Опомнилась! Приметила! Я разделся и взял номерок. И вдруг я осознал, почему впервые в жизни кружусь по поликлинике одетый. Всегда, бывая здесь, я сам раздевался. Тонкость заключается в том, что раньше, приходя сюда, я считал, что прихожу в родное учреждение. А сейчас подсознательное желание скорее выбраться отсюда заставило меня не раздеваясь бегать по этажам. Кстати, этим же объясняется необыкновенная скорость, которую я развивал: быстрей, быстрей, быстрей!

Я снова взлетел на второй этаж, уже боясь, что аптекарша куда-нибудь выйдет. Но она оказалась на месте. Я вручил ей проштампованные печатями рецепты, и она выдала мне четыре облатки. Я расплатился и осторожно сунул их поглубже во внутренний карман пиджака, уже боясь, что из внешних карманов они могут как-нибудь выпасть.

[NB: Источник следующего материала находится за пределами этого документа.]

/-- Bytes in runs of at most 200, each with its position (spec/15_fabric.md R324): with the 8-byte descriptor, the 16 bytes that
name the strip and the 16 of a tag they fill a payload. -/
def stripChunks (fuel pos : Nat) (l : List Byte) : List (Nat × List Byte) :=
  match fuel with
  | 0 => []
  | fuel + 1 => if l.isEmpty then [] else (pos, l.take 200) :: stripChunks fuel (pos + 200) (l.drop 200)

/-- What a strip sends to another package: its data on VC0, its tag as a signal behind it (R317). The fields of the transactions are
the model's (log 24). -/
def stripTx (s : State) (d p peer : Nat) (x : Strip) (kind : TxKind) (pos n : Nat) : Tx :=
  { unitTx s kind 6 (32 * d) p peer 0 n with operand := wd (x.grid + 2^16 * x.idx + 2^56 * x.face), expect := wd (x.step + 2^32 * pos) }

/-- The bytes of a strip in the order of its cells. -/
def Strip.bytes (x : Strip) : List Byte := (x.cells.map (·.2)).flatten

/-- Send a strip's data to another package; its tag waits for the acknowledgements (R317). -/
def sendStrip (d p peer : Nat) (x : Strip) (s : State) : State :=
  let r := (stripChunks (x.bytes.length + 1) 0 x.bytes).foldl (fun t c =>
    let u := sendTx t.1 { stripTx t.1 d p peer x .write c.1 c.2.length with data := c.2 }
    (u.2, t.2 ++ [u.1])) (s, [])
  modHe r.1 d fun h => { h with strips := h.strips ++ [{ x with outs := r.2 }] }

/-- Send the tag of a strip whose data are acknowledged, as a signal behind every write of the package (R317, spec/12_semaphores.md R273). -/
def sendTag (d : Nat) (x : Strip) (s : State) : State :=
  let p := x.part.toNat
  match gridOn s d p x.grid with
  | none => s
  | some g =>
    let t := stripTx s d p (mapPeer (g.entry x.idx)) x .signal x.bytes.length 0
    let i := s.reqId
    let u := queueSig i 0 (openWrites s) t { s with reqId := s.reqId + 1 }
    modHe u d fun h => { h with strips := h.strips.map fun y => if y == x then { y with outs := [], sent := some i } else y }

/-- A strip, or the fill of a face, waits in staging; a refused access holds it there (spec/10_pages.md R230). -/
def keepStrip (d p : Nat) (e : UErr × Nat) (write : Bool) (x : Strip) (s : State) : State :=
  heRefused d p e.1 e.2 write (.strip x) (modHe s d fun h => { h with strips := h.strips ++ [x] })

/-- The sender's SENT bit of a strip that has landed (R309): its record is read and written, or the strip waits for that. -/
def markSent (d : Nat) (x : Strip) (g : Grid) (s : State) : State :=
  match x.sender with
  | none => s
  | some (idx, f) =>
    let y : Strip := { x with outs := [], sent := none, done := true }
    match dieRead s d x.part.toNat (g.state + 64 * idx) 64 with
    | (.error e, t) => keepStrip d x.part.toNat e false y t
    | (.ok r, t) =>
      match setSent d g idx f r t with
      | (some e, u) => keepStrip d x.part.toNat e true y u
      | (none, u) => u

/-- A strip or a fill is written into its receiver's frame on core `core`, its tag after it, then the sender's SENT bit or the answer to its peer
(R309, R310). A write that would cover part of an uncorrectable word ends it with POISON (spec/06_scratchpad.md R135). -/
def landStrip (d core base : Nat) (g : Grid) (x : Strip) (cells : List (Nat × List Byte)) (done : State → State) (s : State) : State :=
  if cutCells s g core base cells then heFault d (.strip x) 0x17 s
  else
    match setTag (dieOfCore core) g x.idx x.face x.step (tagged core g x.face (putCells s g core base cells)) with
    | (some e, t) => keepStrip d x.part.toNat e true x t
    | (none, t) => if x.sender.isSome then markSent d x g t else done t

/-- One face of a committed step (R309). -/
def faceFill (d : Nat) (l : List HaloStage) (s : State) : Outcome State Fault Refusal :=
  match nextStage s d l with
  | .error (t, e, va) => .next (heRefused d t.part.toNat e va false (.step t) s)
  | .ok none => .next s
  | .ok (some (t, g, f, _)) =>
    let e := g.entry t.idx
    let core := mapCore e
    let base := mapBase e
    let p := t.part.toNat
    let s0 := modHe { s with free := s.free + g.frameBytes } d fun h => { h with ready := s.now + 1 }
    if g.physical t.idx f then
      let cells := if g.rule f = 5 then [] else (g.region f).map fun i => (i, ruleBytes s g t core base f i)
      let read := if 2 ≤ g.rule f && g.rule f ≤ 4 then (g.region f).map (ruleCell g f) else []
      if read.any (badCell s g t core base) || cutCells s g core base cells then .next (heFault d (.step t) 0x17 s)
      else
        let x : Strip := { part := t.part, grid := t.grid, idx := t.idx, face := f, step := t.step, cells := cells, sender := some (t.idx, f) }
        .next (landStrip d core base g x cells id (noteHandled d t f s0))
    else
      let q := g.neighbour t.idx f
      let tf := opposite f
      let cells := (g.region tf).map fun i => (i, stepCell s g t core base (stripCell g tf i))
      if (g.region tf).any fun i => badCell s g t core base (stripCell g tf i) then .next (heFault d (.step t) 0x17 s)
      else
      let x : Strip := { part := t.part, grid := t.grid, idx := q, face := tf, step := t.step, cells := cells, sender := some (t.idx, f),
                           due := s.now + (if dieOfCore (mapCore (g.entry q)) = d then Config.latStrip else Config.latStripBridge) }
      let s1 := noteHandled d t f s0
      let peer := mapPeer (g.entry q)
      .next (if peer = s.peer.toNat then modHe s1 d fun h => { h with strips := h.strips ++ [x] } else sendStrip d p peer x s1)

/-- The grid of a strip as the die of its receiver has registered it. -/
def stripGrid (s : State) (x : Strip) : Option Grid :=
  ((upto 4).filterMap fun d =>
    match gridOn s d x.part.toNat x.grid with
    | some g => if mapPeer (g.entry x.idx) = s.peer.toNat && dieOfCore (mapCore (g.entry x.idx)) = d then some g else none
    | none => none).head?

/-- Runs of bytes that follow one another from position `n`. -/
def runsFrom (n : Nat) (l : List (Nat × List Byte)) : Bool :=
  match l with
  | [] => true
  | (k, b) :: r => k = n && runsFrom (n + b.length) r

/-- Every byte of a strip has come: those of a peer's cover its region (R307). -/
def wholeStrip (g : Grid) (x : Strip) : Bool :=
  x.sender.isSome || (runsFrom 0 x.cells && x.bytes.length = (g.region x.face).length * g.cellBytes)

/-- A peer's strip has landed before: its face carries its tag or a later one (R318). -/
def landedBefore (r : List Byte) (x : Strip) : Bool :=
  x.sender.isNone && tagIn r x.face != stepNone && decide (x.step ≤ tagIn r x.face)

/-- A strip may land: its bytes have crossed to the receiver, it is whole, its grid registered, and REL equal to its step (R310). One that has landed waits only for its sender's record.
A refused read of a record comes with its VA. -/
def stripReady (s : State) (d : Nat) (x : Strip) : Except (UErr × Nat) (Option (Grid × List Byte)) :=
  if x.done then
    match x.sender, gridOn s d x.part.toNat x.grid with
    | some (idx, _), some g =>
      match (dieRead s d x.part.toNat (g.state + 64 * idx) 64).1 with
      | .error e => .error e
      | .ok r => .ok (some (g, r))
    | _, _ => .ok none
  else if x.sent.isSome || !x.outs.isEmpty || (x.sender.isNone && x.sig.isNone) || decide (s.now < x.due) then .ok none
  else
    match stripGrid s x with
    | none => .ok none
    | some g =>
      if !wholeStrip g x then .ok none
      else
      match (dieRead s (dieOfCore (mapCore (g.entry x.idx))) x.part.toNat (g.state + 64 * x.idx) 64).1 with
      | .error e => .error e
      | .ok r => if relIn r = x.step || landedBefore r x then .ok (some (g, r)) else .ok none

/-- The first strip of a die that may land. -/
def nextStrip (s : State) (d : Nat) (l : List Strip) : Except (Strip × UErr × Nat) (Option (Strip × Grid × List Byte)) :=
  match l with
  | [] => .ok none
  | x :: rest =>
    match stripReady s d x with
    | .error (e, va) => .error (x, e, va)
    | .ok (some (g, r)) => .ok (some (x, g, r))
    | .ok none => nextStrip s d rest

/-- The cells of a strip: those of a peer's come as runs of its bytes. -/
def stripCells (g : Grid) (x : Strip) : List (Nat × List Byte) :=
  if x.sender.isSome then x.cells
  else
    let bytes := x.bytes
    let rg := g.region x.face
    (rg.zip (upto rg.length)).map fun p => (p.1, (bytes.drop (p.2 * g.cellBytes)).take g.cellBytes)

/-- Record the status of an applied transaction; each source's last 1,024 are kept. -/
def noteStatus (t : Tx) (status : Nat) (s : State) : State :=
  let k := t.src.toNat
  { s with fab := { s.fab with rxStatus := tput s.fab.rxStatus k (((t.pkt, BitVec.ofNat 8 status) :: tget s.fab.rxStatus k []).take 1024) } }

/-- The acknowledgement of a peer's transaction. -/
def ackTx (s : State) (t : Tx) (status : Nat) : Tx :=
  { t with kind := .ack, src := s.peer, dest := t.src, data := [], status := BitVec.ofNat 8 status }

/-- One held strip is written into its receiver's frame, the tag set, the sender's SENT bit after it (R310). -/
def stripLanding (d : Nat) (l : List Strip) (s : State) : Outcome State Fault Refusal :=
  match nextStrip s d l with
  | .error (x, e, va) => .next (heRefused d x.part.toNat e va false (.strip x) s)
  | .ok none => .next s
  | .ok (some (x, g, r)) =>
    let s0 := modHe (dropStrip d x s) d fun h => { h with ready := s.now + 1 }
    if x.done then .next (markSent d x g s0)
    else
      let e := g.entry x.idx
      let answer (t : State) : State :=
        match x.sig with
        | some w => queueRsp (ackTx t w 0) (noteStatus w 0 t)
        | none => t
      .next (if landedBefore r x then answer s0 else landStrip d (mapCore e) (mapBase e) g x (stripCells g x) answer s0)

/-- The operation that has held longest since it met a full fault queue is tried again (spec/10_pages.md R229). -/
def heRetry (d : Nat) (s : State) : Outcome State Fault Refusal :=
  match (dieOf s d).he.full with
  | [] => .next s
  | o :: _ =>
    let again (r : Except (UErr × Nat) Unit) : State :=
      match r with
      | .error (e, va) => heRefused d o.names.1 e va false o s
      | .ok _ => modHe s d fun h => { h with full := h.full.erase o, ready := max h.ready (s.now + 1) }
    match o with
    | .step t =>
      match nextStage s d [t] with
      | .error (_, e, va) => .next (again (.error (e, va)))
      | .ok _ => .next (again (.ok ()))
    | .strip x =>
      match nextStrip s d [x] with
      | .error (_, e, va) => .next (again (.error (e, va)))
      | .ok _ => .next (again (.ok ()))

/-- After the retry of what met a full fault queue. -/
def afterRetry (d : Nat) (f : State → Outcome State Fault Refusal) (s : State) : Outcome State Fault Refusal :=
  match heRetry d s with
  | .next t => f t
  | r => r

/-- FACE_FILL (R309): one face of a committed step. -/
def execFaceFill (s : State) : Outcome State Fault Refusal :=
  let d := curHe s
  afterRetry d (fun t => faceFill d (dieOf t d).he.openStages t) s
/-- STRIP_LANDING (R310): one strip. -/
def execStripLanding (s : State) : Outcome State Fault Refusal :=
  let d := curHe s
  afterRetry d (fun t => stripLanding d (dieOf t d).he.openStrips t) s

/-- A run takes its place by position; one that comes again replaces the first. -/
def insertRun (n : Nat) (b : List Byte) (l : List (Nat × List Byte)) : List (Nat × List Byte) :=
  match l with
  | [] => [(n, b)]
  | (k, c) :: r => if n < k then (n, b) :: (k, c) :: r else if n = k then (n, b) :: r else (k, c) :: insertRun n b r

/-- A peer's strip or its tag arrives (R310, R317): held by the engine of die 0 until it may land. -/
def heArrive (t : Tx) (s : State) : State :=
  let grid := fieldOf t.operand 0 16
  let idx := fieldOf t.operand 16 40
  let face := fieldOf t.operand 56 8
  let step := fieldOf t.expect 0 32
  let same (x : Strip) : Bool := x.part == t.part && x.grid = grid && x.idx = idx && x.face = face && x.step = step && x.sender.isNone
  modHe s 0 fun h =>
    let l := if h.strips.any same then h.strips
      else h.strips ++ [{ part := t.part, grid := grid, idx := idx, face := face, step := step, cells := [], sender := none }]
    { h with
      strips := l.map fun x =>
        if same x then
          (match t.kind with
          | .signal => { x with sig := some t }
          | _ => { x with cells := insertRun (fieldOf t.expect 32 32) t.data x.cells })
        else x }

/-- A strip that this engine keeps until it may land has this tag: a second copy of it is answered by the landing (spec/15_fabric.md R328). -/
def heKeeps (t : Tx) (s : State) : Bool :=
  (dieOf s 0).he.strips.any fun x =>
    match x.sig with
    | some w => w.src == t.src && w.pkt == t.pkt
    | none => false

/-- The answer to a write or tag of a strip that was sent to a peer: refused, the operation ends with the target's status; the last write
lets the tag leave, and the tag sets the sender's SENT bit (R309, R317). -/
def heAcked (id status : Nat) (s : State) : State :=
  (upto 4).foldl (fun s d =>
    match (dieOf s d).he.strips.find? fun x => x.sent == some id || x.outs.contains id with
    | none => s
    | some x =>
      if status != 0 then heFault d (.strip x) status s
      else if x.sent == some id then
        match gridOn s d x.part.toNat x.grid with
        | some g => markSent d x g (dropStrip d x s)
        | none => dropStrip d x s
      else
        let y := { x with outs := without x.outs id }
        let t := modHe s d fun h => { h with strips := h.strips.map fun z => if z == x then y else z }
        if y.outs.isEmpty then sendTag d y t else t) s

Мысль о том, что ночью, перед тем как ложиться в постель, я таблеткой реладорма приведу себя в сонливое состояние, прибавляла мне дневной бодрости. Чем бодрее проводишь день, тем больше шансов, что ночью будешь хорошо спать. А не напоминает ли моя радостная бодрость состояние наркомана, раздобывшего порцию наркотиков? Нет, трезво решил я, сейчас, утром, я радуюсь тому, что ночью приму таблетку, а наркоман, вероятно, радуется, что он через несколько минут войдет в кайф. По дороге в метро я увидел нищего, сидевшего возле забора под накрапывающим дождем. Странно, что я его не заметил, когда шел в поликлинику. Рядом с ним стоял маленький мальчик. Я сунул руку в карман пальто, гребанул горсть мелочи, но почему-то высыпал в ладони мальчика, а не мужчины, хотя тот сидел гораздо ближе ко мне. Так мне было приятней, хотя я, конечно, понимал, что ребенок тут же отдаст деньги взрослому. Если этот мужчина не отец ему, то будет по крайней мере больше ценить его.

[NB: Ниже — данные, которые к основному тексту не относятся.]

/-- Make a decision and act on it. -/
def preempt (d : Nat) (r : Cand × Nat × Slice × Nat) (s : State) : State :=
  let (x, e, sl, c) := r
  let core := match x.cores.find? fun c => !coreFree s c with
    | some k => k
    | none => 0
  let n := decision s x.sl sl (sl.crew c)
  let s1 := modSlice s d x.e fun y => { y with decided := y.decided ++ [claimOf x.c core sl c] }
  let s2 := if n = 4 then s1 else tracePreempt d sl n (modCrew s1 d x.e x.c fun k => { k with prio := true })
  match n with
  | 2 => saveOrHold d e c s2
  | 3 => stopSlice d e 0x11 s2
  | _ => s2

/-! The actions of dispatch. -/

/-- A bound crew that has ended, of a slice with others. -/
def endedCrew (s : State) (d : Nat) : Option (Nat × Nat) :=
  (dispOf s d).rmu.findSome? fun x => (x.2.crews.find? fun k => crewEnded s k.2).map fun k => (x.1, k.1)

/-- A bound crew that is to be saved whatever else waits: its slice is parked, or a checkpoint of it has been decided. -/
def toSave (s : State) (sl : Slice) (k : Crew) : Bool := k.st = .bound && (sl.parked || k.saving) && mayLeave s sl k

/-- A crew to be saved whose image can be taken. -/
def unsavedCrew (s : State) (d : Nat) : Option (Nat × Nat) :=
  (dispOf s d).rmu.findSome? fun x => (x.2.crews.find? fun k => toSave s x.2 k.2 && canSave s k.2).map fun k => (x.1, k.1)

/-- A waiting crew that cannot resume, of a parked slice too (R371). -/
def lostCrew (s : State) (d : Nat) : Option Cand := (dispWaiting s d ++ waitingIn s d true).find? (placeLost s)

/-- CREW_BIND is due. -/
def bindDue (s : State) (d : Nat) : Bool :=
  (endedCrew s d).isSome || (unsavedCrew s d).isSome || (lostCrew s d).isSome || (nextBind s d).isSome || (nextDecision s d).isSome

/-- CREW_BIND (R367, R371, R372): ended crews leave, the chosen crew binds, a newcomer's claim on a held place is decided. -/
def execCrewBind (s : State) : Outcome State Fault Refusal :=
  let d := curDisp s
  let t := modDisp s d fun x => { x with ready := s.now }
  match endedCrew s d with
  | some (e, c) => .next (unbindCrew d e c .ended t)
  | none =>
    match unsavedCrew s d with
    | some (e, c) => .next (saveCrew d e c t)
    | none =>
      match lostCrew s d with
      | some x => .next (tellFw d 0x53 [x.e, x.sl.slid] (stopSlice d x.e 0x11 t))
      | none =>
        match nextBind s d with
        | some x => .next (bindCrew d x t)
        | none =>
          match nextDecision s d with
          | some r => .next (preempt d r t)
          | none => .next s

/-- Cycles that a bound crew has held its place, as they count for the quantum: SCY since its binding (R370,
spec/19_observation.md R409). -/
def heldFor (s : State) (k : Crew) : Nat := ((k.cores.zip k.scyAt).map fun e => scyOf s e.1 - e.2).foldl max 0

/-- A crew is to be swapped: its quantum has passed or its team has yielded, and another waits for its place (R370, R402). -/
def toSwap (s : State) (d : Nat) (sl : Slice) (k : Crew) : Bool :=
  k.st = .bound && !sl.nomore && (yieldedCrew s k || decide (sl.quantum ≤ heldFor s k)) && mayLeave s sl k && placeWanted s d k.cores

/-- The crew of a core is about to be saved: the core issues no further word (R60, spec/04_contexts.md R100). -/
def leaving (s : State) (core : Nat) : Bool :=
  let d := dieOfCore core
  match holderOf s d core with
  | none => false
  | some (_, sl, c) => toSave s sl (sl.crew c) || toSwap s d sl (sl.crew c)

/-- A crew to be swapped whose image can be taken. -/
def swapDue (s : State) (d : Nat) : Option (Nat × Slice × Nat × Bool) :=
  (dispOf s d).rmu.findSome? fun x =>
    (x.2.crews.find? fun k => toSwap s d x.2 k.2 && canSave s k.2).map fun k => (x.1, x.2, k.1, yieldedCrew s k.2)

/-- QUANTUM_EXPIRY (R370, R100). -/
def execQuantumExpiry (s : State) : Outcome State Fault Refusal :=
  let d := curDisp s
  match swapDue s d with
  | none => .next s
  | some (e, sl, c, y) => .next (saveCrew d e c (tracePreempt d sl (if y then 5 else 4) s))

/-- The slice whose every crew has ended: RMU entry. -/
def doneSlice (s : State) (d : Nat) : Option (Nat × Slice) :=
  (dispOf s d).rmu.find? fun x => (upto x.2.ncrew).all fun c => (x.2.crew c).st = .ended || crewEnded s (x.2.crew c)

/-- SLICE_COMPLETE (R361). -/
def execSliceComplete (s : State) : Outcome State Fault Refusal :=
  let d := curDisp s
  match doneSlice s d with
  | none => .next s
  | some (e, sl) => .next (completeSlice d e (if sl.code = 0 then 2 else 3) sl.code s)

/-- A slice whose budget is used up before every crew has ended (R369). -/
def budgetOut (s : State) (d : Nat) : Option (Nat × Slice) :=
  (dispOf s d).rmu.find? fun x =>
    !x.2.parked && !x.2.bstop && decide (x.2.eff ≤ usedNow s x.2) && x.2.ever &&
      !(upto x.2.ncrew).all (fun c => (x.2.crew c).st = .ended || crewEnded s (x.2.crew c))

/-- Park a slice: its bound crews are saved as frames allow, USED and ST 4 are written; with CANCEL set it completes at once (R369). -/
def parkSlice (d e : Nat) (sl : Slice) (s : State) : State :=
  let s1 := writeUsed d e (recordWrite d sl 0x44 4 4 (modSlice s d e fun x => { x with parked := true }))
  if sl.cancel then stopSlice d e 0x12 s1
  else
    sl.crews.foldl (fun t k =>
      match tget? (dispOf t d).rmu e with
      | some x => if toSave t x (x.crew k.1) && canSave t (x.crew k.1) then saveCrew d e k.1 t else t
      | none => t) s1

/-- A slice of neither class binds no crew again; crews that are not bound end unrun. -/
def drySlice (d e : Nat) (s : State) : State :=
  match tget? (dispOf s d).rmu e with
  | none => s
  | some sl =>
    let s1 := releaseJobs sl (modPart s sl.part fun p => { p with frames := p.frames + framesHeld sl })
    (upto sl.ncrew).foldl (fun t c =>
      if (sl.crew c).st = .never || (sl.crew c).st = .saved then modCrew t d e c fun k => { k with st := .ended, images := [] } else t)
      (modSlice s1 d e fun x => { x with nomore := true, code := 0x10 })

/-- BUDGET_EXHAUSTED (R369). -/
def execBudgetExhausted (s : State) : Outcome State Fault Refusal :=
  let d := curDisp s
  match budgetOut s d with
  | none => .next s
  | some (e, sl) =>
    let t := tellFw d 0x50 [e, sl.slid] (modSlice s d e fun x => { x with bstop := true })
    .next (if sl.ckpt then parkSlice d e sl t else if sl.kill then stopSlice d e 0x10 t else drySlice d e t)

/-! YIELD (spec/04_contexts.md R100). -/

/-- YIELD: the context's in-flight words complete. Where no other crew waits for the team's place, or no frame is free (R402), the team
goes on; else it is saved at the next cycle. -/
def execYield (w : S0W) (s : State) : Outcome State Fault Refusal :=
  let c := curCore s
  let t := modCur (endWait s) fun x => { landAll x with pc := x.pc + 4, ready := s.now + max 3 (1 + w.st.toNat), passAt := passGone x }
  match holderOf s (dieOfCore c) c with
  | none => .next t
  | some (_, sl, n) =>
    let k := sl.crew n
    if placeWanted s (dieOfCore c) k.cores && decide (k.cores.length ≤ (partOf s sl.part).frames) then
      .next (modCore t c fun k => { k with yieldAt := some (match k.yieldAt with
        | some n => n
        | none => s.now) })
    else .next t

/-! SPAWN (R374, R375). -/

/-- Fields of a core's spawn ring: HEAD 0, TAIL 4, COUNT 8. -/
def spawnF (s : State) (core off : Nat) : Nat := sysRead s core (0x2F5000 + off) 4

/-- The core that owns an address: the issuing one, the one that the address names, or the home slice of its line. -/
def spawnOwner (own : Word) : Op Nat := do
  let s ← gets (fun s => s)
  let a := own.toNat
  let core ← (match nbits a 48 8 with
    | 0xFE => pure (curCore s)
    | 0xFD => pure (nbits a 22 7)
    | 0xFC => raise tPROT own
    | 0xFF => raise tPROT own
    | _ => do
      raiseIf (decide (2^56 ≤ a)) tPROT own
      let (pa, _) ← ctxTranslate own ⟨true, false, false, false⟩
      raiseIf (isHost pa) tPROT own
      (match (if (knockAt s pa).isSome then none else rangeCheck s pa ⟨curPart s, false⟩) with
        | some k => raise k own
        | none => pure (32 * homeDie pa + homeSlice pa)))
  raiseIf (!coreInPart s (curPart s) core) tPROT own
  pure core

Отойдя от них, я подумал: не объясняется ли моя маленькая щедрость радостью по поводу раздобытого снотворного? И не так ли игрок после хорошего куша отдает сторублевку швейцару? Бог его знает.

Недавно гулял по нашему писательскому дачному участку. Гулял, поглядывая то на улицу, то на дачу, как бы необременительно постораживая ее. Вдруг незнакомый человек, бедно одетый, открыл нашу ветхую калитку и вошел во двор. Ничего не спрашивая, он пошел, но не по дорожке, а свернул в рослые заросли вдоль забора.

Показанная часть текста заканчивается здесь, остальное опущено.